L’audience de la presse est-elle sous-estimée ?

Le prochain séminaire Médias de l’IREP traitera des nouvelles temporalités. D’un point de vue statistique, l’analyse des données temporelles pose souvent des problèmes complexes, plus complexes que l’analyse de données individuelles à l’instant t. En fait, les problèmes se posent même dès l’échantillonnage et peu de statisticiens d’enquête en sont conscients.

Pour comprendre le problème qui se pose, voici un petit exercice à l’attention de nos lecteurs. Supposons que les métros respectent un intervalle de 5’ en moyenne entre deux départs du terminus. L’intervalle moyen entre deux métros sera donc 5’. Quel est alors le temps moyen d’attente du client qui arrive dans une station ? La réponse se trouve dans le paragraphe suivant : réfléchissez un peu à la question avant de le lire.

Un raisonnement courant est le suivant : il n’y a pas de raison spécifique que le transporteur m’en veuille plus qu’à d’autres. Je vais donc de temps en temps arriver juste après le départ du précédent métro, de temps en temps arriver juste avant l’arrivée du métro suivant, et en général de manière uniforme entre les deux. Le temps d’attente sera donc la moitié de l’intervalle moyen entre deux métros, soit 2’30’’. Raisonnement tentant, mais faux.

On peut montrer que le temps d’attente est en fait de 5’ (voir ici la démonstration et les hypothèses sous-jacentes). Tout simplement parce que la probabilité d’arriver lors d’une durée longue est plus importante que la probabilité d’arriver lors d’une durée courte, ce que négligeait le raisonnement ci-dessus.

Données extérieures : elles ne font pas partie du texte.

@[simp] theorem parkCopy_mem (s : State) (k : Copy) (va : Nat) (entry : Word) : (parkCopy s k va entry).mem = s.mem := by
  unfold parkCopy
  dsimp only
  split <;> simp

@[simp] theorem copyAccess_wf (s : State) (k : Copy) (va n : Nat) (write : Bool) (go : Page → State)
    (hw : Memory.wf s.mem = true) (hg : ∀ p, Memory.wf (go p).mem = true) :
    Memory.wf (copyAccess s k va n write go).mem = true := by
  unfold copyAccess
  (repeat' split) <;> simp [hw, hg]

@[simp] theorem descWord_wf (s : State) (k : Copy) (i : Nat) (go : State → Word → State) (hw : Memory.wf s.mem = true)
    (hg : ∀ t w, Memory.wf t.mem = true → Memory.wf (go t w).mem = true) :
    Memory.wf (descWord s k i go).mem = true := by
  unfold descWord
  dsimp only
  split
  · simp [hw]
  · refine copyAccess_wf _ _ _ _ _ _ hw (fun p => ?_)
    split
    · exact hw
    · exact hg _ _ (by simp [hw])

theorem descDims_wf (k : Copy) (base n j : Nat) (acc : List (Nat × Int)) (s : State) (go : State → Desc → State)
    (hw : Memory.wf s.mem = true) (hg : ∀ t d, Memory.wf t.mem = true → Memory.wf (go t d).mem = true) :
    Memory.wf (descDims k base n j acc s go).mem = true := by
  induction n generalizing j acc s with
  | zero => exact hg _ _ hw
  | succ n ih => exact descWord_wf _ _ _ _ hw (fun t w ht => ih _ _ _ ht)

@[simp] theorem readDesc_wf (s : State) (k : Copy) (go : State → Desc → State) (hw : Memory.wf s.mem = true)
    (hg : ∀ t d, Memory.wf t.mem = true → Memory.wf (go t d).mem = true) : Memory.wf (readDesc s k go).mem = true := by
  unfold readDesc
  refine descWord_wf _ _ _ _ hw (fun t w ht => ?_)
  dsimp only
  split
  · simp [ht]
  · exact descWord_wf _ _ _ _ ht (fun u b hu => descDims_wf _ _ _ _ _ _ _ hu hg)

@[simp] theorem copyWaits_mem (s : State) (k : Copy) (va n : Nat) (p : Page) : (copyWaits s k va n p).mem = s.mem := by
  unfold copyWaits
  (repeat' split) <;> simp [*]

@[simp] theorem moveElement_wf (s : State) (k : Copy) (d : Desc) (q : Nat) (hw : Memory.wf s.mem = true) :
    Memory.wf (moveElement s k d q).mem = true := by
  unfold moveElement
  dsimp only
  refine copyAccess_wf _ _ _ _ _ _ hw (fun p => ?_)
  (repeat' split) <;> simp [hw]

@[simp] theorem moveGranule_wf (s : State) (k : Copy) (q : Nat) (hw : Memory.wf s.mem = true) :
    Memory.wf (moveGranule s k q).mem = true := by
  unfold moveGranule
  dsimp only
  refine copyAccess_wf _ _ _ _ _ _ hw (fun p => ?_)
  (repeat' split) <;> simp [hw]

@[simp] theorem enterTask_mem (s : State) (ra asid part vf : Nat) (ws : List Word) : (enterTask s ra asid part vf ws).1.mem = s.mem := rfl

theorem readWords_mem (asid n va : Nat) (acc : List Word) (s : State) : (readWords asid n va acc s).1.mem = s.mem := by
  induction n generalizing va acc s with
  | zero => rfl
  | succ n ih =>
    unfold readWords
    (repeat' split) <;> (try rfl) <;> simp [ih]

@[simp] theorem takeRecord_mem (s : State) (ra asid part vf : Nat) : (takeRecord s ra asid part vf).1.mem = s.mem := by
  unfold takeRecord
  split
  · rfl
  split
  · rfl
  have h1 := readWords_mem asid 16 ra [] s
  split <;> rename_i heq <;> rw [heq] at h1 <;> try exact h1
  rename_i t hs
  have h2 := readWords_mem asid (2 * recRanges hs) (ra + 128) hs t
  split
  · exact h1
  split <;> rename_i heq2 <;> rw [heq2] at h2 <;> try exact h2.trans h1
  split
  · exact (enterTask_mem _ _ _ _ _ _).trans (h2.trans h1)
  · exact h2.trans h1

@[simp] theorem pokeFrame_wf (s : State) (a : Nat) (bs : List Byte) (hw : Memory.wf s.mem = true) :
    Memory.wf (pokeFrame s a bs).mem = true := by
  unfold pokeFrame
  refine foldl_wf _ (fun t x ht => ?_) _ _ hw
  (repeat' split) <;> simp [*]

@[simp] theorem writeReply_wf (s : State) (vf ra : Nat) (answer : Word) (hw : Memory.wf s.mem = true) :
    Memory.wf (writeReply s vf ra answer).mem = true := by
  simp [writeReply, hw]

@[simp] theorem queueTask_mem (s : State) (task level : Nat) : (queueTask s task level).mem = s.mem := by
  simp [queueTask]

@[simp] theorem wakeCore_mem (s : State) (p : Nat) : (wakeCore s p).mem = s.mem := by
  unfold wakeCore
  split <;> simp

@[simp] theorem arriveOn_mem (s : State) (p : Nat) : (arriveOn s p).mem = s.mem := by
  unfold arriveOn
  split <;> simp

@[simp] theorem serveAcc_mem (s : State) (lc y : Nat) (content : Sparse (BitVec 32)) (n : Nat) : (serveAcc s lc y content n).mem = s.mem := rfl

@[simp] theorem placeCore_mem (t : Task) (cores : List Nat) (s : State) (n : Nat) : (placeCore t cores s n).mem = s.mem := by
  unfold placeCore
  dsimp only
  exact (foldl_mem _ (fun u a => by simp) _ _).trans (by simp)

@[simp] theorem dropKept_mem (s : State) (asid record : Nat) : (dropKept s asid record).mem = s.mem := rfl

@[simp] theorem beginCrew_mem (s : State) (task : Nat) : (beginCrew s task).mem = s.mem := by
  unfold beginCrew
  split
  · exact (foldl_mem _ (fun t c => by simp) _ _).trans (by simp)
  · rfl

@[simp] theorem placeCrew_mem (s : State) (t : Task) (cores : List Nat) (bank : List Word) :
    (placeCrew s t cores bank).mem = s.mem := by
  unfold placeCrew
  simp [foldl_mem]

@[simp] theorem keepCredit_mem (s : State) (key : Nat) : (keepCredit s key).mem = s.mem := rfl

@[simp] theorem creditSuccessor_mem (s : State) (asid ra : Nat) : (creditSuccessor s asid ra).mem = s.mem := by
  unfold creditSuccessor
  (repeat' split) <;> simp [*]

@[simp] theorem endTaskLeases_mem (s : State) (task : Nat) : (endTaskLeases s task).mem = s.mem := by
  unfold endTaskLeases
  apply foldl_mem
  intro t x
  (repeat' split) <;> simp [*]

@[simp] theorem forgetTask_mem (s : State) (task : Nat) : (forgetTask s task).mem = s.mem := rfl

@[simp] theorem completeTask_mem (s : State) (t : Task) : (completeTask s t).mem = s.mem := by
  unfold completeTask
  have h := fun (l : List Obj) (u : State) => foldl_mem freeObject (fun v o => by simp) l u
  dsimp only
  split <;> simp [h]

@[simp] theorem resumeCtx_mem (s : State) (lc c : Nat) (step : Bool) : (resumeCtx s lc c step).mem = s.mem := by
  simp [resumeCtx]

@[simp] theorem actHeld_mem (s : State) (lc c : Nat) : (actHeld s lc c).mem = s.mem := by
  unfold actHeld
  dsimp only
  (repeat' split) <;> simp [*]

@[simp] theorem emptyL1_mem (s : State) (lc : Nat) : (emptyL1 s lc).mem = s.mem := rfl

theorem fenceThen_wf (s : State) (lc : Nat) (k : State → State) (hw : Memory.wf s.mem = true)
    (hk : ∀ t, Memory.wf t.mem = true → Memory.wf (k t).mem = true) : Memory.wf (fenceThen s lc k).mem = true := by
  have h := flushCore_wf s lc hw
  unfold fenceThen
  split <;> rename_i heq <;> rw [heq] at h
  · exact hk _ (by simp [h])
  · simp [h]

@[simp] theorem moveAccs_mem (s : State) (lc a b : Nat) : (moveAccs s lc a b).mem = s.mem := by
  unfold moveAccs
  dsimp only
  (repeat' split) <;> (try simp) <;> apply foldl_mem <;> intro t x <;> (repeat' split) <;> simp [*]

@[simp] theorem leaveCore_mem (s : State) (p : Nat) : (leaveCore s p).mem = s.mem := by
  unfold leaveCore
  split <;> simp

@[simp] theorem moveTo_mem (s : State) (lc p : Nat) : (moveTo s lc p).mem = s.mem := by
  unfold moveTo
  dsimp only
  split <;> simp

@[simp] theorem foldOnto_mem (s : State) (lc v : Nat) : (foldOnto s lc v).mem = s.mem := by
  simp [foldOnto]

@[simp] theorem lodge_mem (s : State) (lc q slot n : Nat) : (lodge s lc q slot n).mem = s.mem := by
  simp [lodge]

@[simp] theorem idleEnginesSprint_mem (s : State) (row : Nat) : (idleEnginesSprint s row).mem = s.mem :=
  foldl_mem _ (fun t y => by simp) _ _

@[simp] theorem endAllLeases_mem (s : State) : (endAllLeases s).mem = s.mem := by
  unfold endAllLeases
  apply foldl_mem
  intro t x
  (repeat' split) <;> simp [*]

@[simp] theorem setSense_mem (s : State) (n : Sensor) (x : Sense) : (setSense s n x).mem = s.mem := rfl

@[simp] theorem senseAction_mem (s : State) (n : Sensor) (above : Bool) : (senseAction s n above).mem = s.mem := by
  unfold senseAction
  (repeat' split) <;> simp [*]

@[simp] theorem transit_mem (s : State) (n : Sensor) (above : Bool) : (transit s n above).mem = s.mem := by
  simp [transit]

@[simp] theorem freshHalves_mem (s : State) (row : Nat) : (freshHalves s row).mem = s.mem := by
  unfold freshHalves
  apply foldl_mem
  intro t x
  (repeat' split) <;> simp [*]

@[simp] theorem beginCycle_mem (row : Nat) (s : State) : (beginCycle row s).mem = s.mem := by
  unfold beginCycle
  apply foldl_mem
  intro t x
  (repeat' split) <;> simp [*]

@[simp] theorem dieWrite_wf (s : State) (die asid va n v : Nat) (p : Page) (hw : Memory.wf s.mem = true) :
    Memory.wf (dieWrite s die asid va n v p).mem = true := by
  unfold dieWrite
  split <;> simp [hw]

@[simp] theorem dropRecord_mem (s : State) (i : Nat) : (dropRecord s i).mem = s.mem := rfl

@[simp] theorem enlarged_mem (s : State) (m : MemRecord) : (enlarged s m).mem = s.mem := by
  unfold enlarged
  (repeat' split) <;> simp [*]

@[simp] theorem writeFreed_mem (s : State) (w : Waiter) : (writeFreed s w).mem = s.mem := by
  unfold writeFreed
  split <;> simp

@[simp] theorem replayRecord_mem (s : State) (i : Nat) : (replayRecord s i).mem = s.mem := by
  unfold replayRecord
  split
  · exact (foldl_mem _ (fun t w => by simp) _ _).trans (by simp)
  · rfl

@[simp] theorem unmapContext_mem (s : State) (lc c : Nat) (w : Waiter) : (unmapContext s lc c w).mem = s.mem := by
  unfold unmapContext
  (repeat' split) <;> simp [*]

@[simp] theorem unmapWrite_mem (s : State) (lc c key : Nat) (w : Waiter) : (unmapWrite s lc c key w).mem = s.mem := by
  unfold unmapWrite
  dsimp only
  split <;> simp

@[simp] theorem unmapOffer_mem (s : State) (lc c y : Nat) : (unmapOffer s lc c y).mem = s.mem := by
  unfold unmapOffer
  dsimp only
  split <;> simp

@[simp] theorem unmapSettle_mem (s : State) (lc c y : Nat) : (unmapSettle s lc c y).mem = s.mem := by
  unfold unmapSettle
  dsimp only
  (repeat' split) <;> simp [*]

@[simp] theorem unmapWalk_wf (s : State) (task : Nat) (hw : Memory.wf s.mem = true) :
    Memory.wf (unmapWalk s task).mem = true := by
  unfold unmapWalk
  (repeat' split) <;> simp [*]

@[simp] theorem unmapCopy_mem (s : State) (lc id addr : Nat) : (unmapCopy s lc id addr).mem = s.mem := by
  unfold unmapCopy
  split <;> simp

@[simp] theorem unmapWaiter_wf (s : State) (w : Waiter) (hw : Memory.wf s.mem = true) :
    Memory.wf (unmapWaiter s w).mem = true := by
  unfold unmapWaiter
  split <;> simp [hw]

@[simp] theorem unmapRecord_wf (s : State) (i : Nat) (hw : Memory.wf s.mem = true) :
    Memory.wf (unmapRecord s i).mem = true := by
  unfold unmapRecord
  split
  · split
    · simp [hw]
    · exact foldl_wf _ (fun t x ht => by simp [ht]) _ _ (by simp [hw])
  · exact hw

@[simp] theorem tlbinvWrite_mem (s : State) (v : Word) : (tlbinvWrite s v).mem = s.mem := by
  unfold tlbinvWrite
  split <;> simp

@[simp] theorem retagLine_wf (s : State) (key : Nat) (hw : Memory.wf s.mem = true) :
    Memory.wf (retagLine s key).mem = true := by
  unfold retagLine
  (repeat' split) <;> simp [*]

@[simp] theorem hvcmdWrite_mem (s : State) (v : Word) : (hvcmdWrite s v).mem = s.mem := by
  unfold hvcmdWrite
  split <;> simp

@[simp] theorem chrateWrite_mem (s : State) (v : Word) : (chrateWrite s v).mem = s.mem := by
  unfold chrateWrite
  split <;> simp

@[simp] theorem dictReads_mem (s : State) (v : Word) : (dictReads s v).mem = s.mem := by
  unfold dictReads
  split
  · exact foldl_mem _ (fun u i => by simp) _ _
  · rfl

En termes d’échantillonnage, si on tirait un échantillon des durées qui recouvrent votre arrivée dans la station, cet échantillon serait composé de durées en moyenne plus longues que la durée moyenne entre deux métros.

Ce phénomène d’échantillonnage endogène (ou stock sampling) est connu depuis bien longtemps. Jeune chercheur au département de la recherche de l’INSEE, je travaillais sur les déterminants de la durée du chômage (voir ici, ou ). Un phénomène déjà bien documenté à l’époque est qu’un échantillon de chômeurs extrait à l’instant t de registres de Pôle Emploi est biaisé : les durées plus longues sont surreprésentées.

C’est exactement ce qu’il se passe aussi dans la mesure d’audience des journaux. Un des indicateurs classiques d’audience est la lecture dernière période (LDP) : le fait d’avoir lu le journal la veille, durant la dernière semaine ou durant le dernier mois. La LDP est calculée en demandant à l’interviewé sa date de dernière lecture (DDL). On mesure donc une durée : la durée écoulée depuis la dernière prise en main du support concerné. Comme toute durée dont l’échantillonnage se fait à un instant t, elle est soumise au biais de l’échantillonnage endogène. On a tendance à sur échantillonner les durées longues : la durée écoulée depuis la DDL, telle que mesurée par échantillonnage dans une mesure d’audience classique, sera supérieure à la durée moyenne dans la population de référence.

L’impact sur la LDP n’est pas immédiat, car il dépend de la manière dont la probabilité de prise en main évolue au cours du temps. Avec un modèle simple où celle-ci croît, puis décroît, et une moyenne de 12 jours (en gros, lecture d’un numéro sur deux pour un hebdomadaire), la LDP est sous-estimée d’environ 10%.

Il est paradoxal de penser au soin apporté à l’échantillonnage dans ces enquêtes, alors que le mode de questionnement biaise les résultats dès que l’interviewé ouvre la bouche (ou clique sur son écran). Une preuve supplémentaire que l’avenir des études ne passe pas par la sophistication des méthodes d’échantillonnage, mais par des méthodes d’analyse expertes, qui savent prendre en compte les biais de la collecte des données.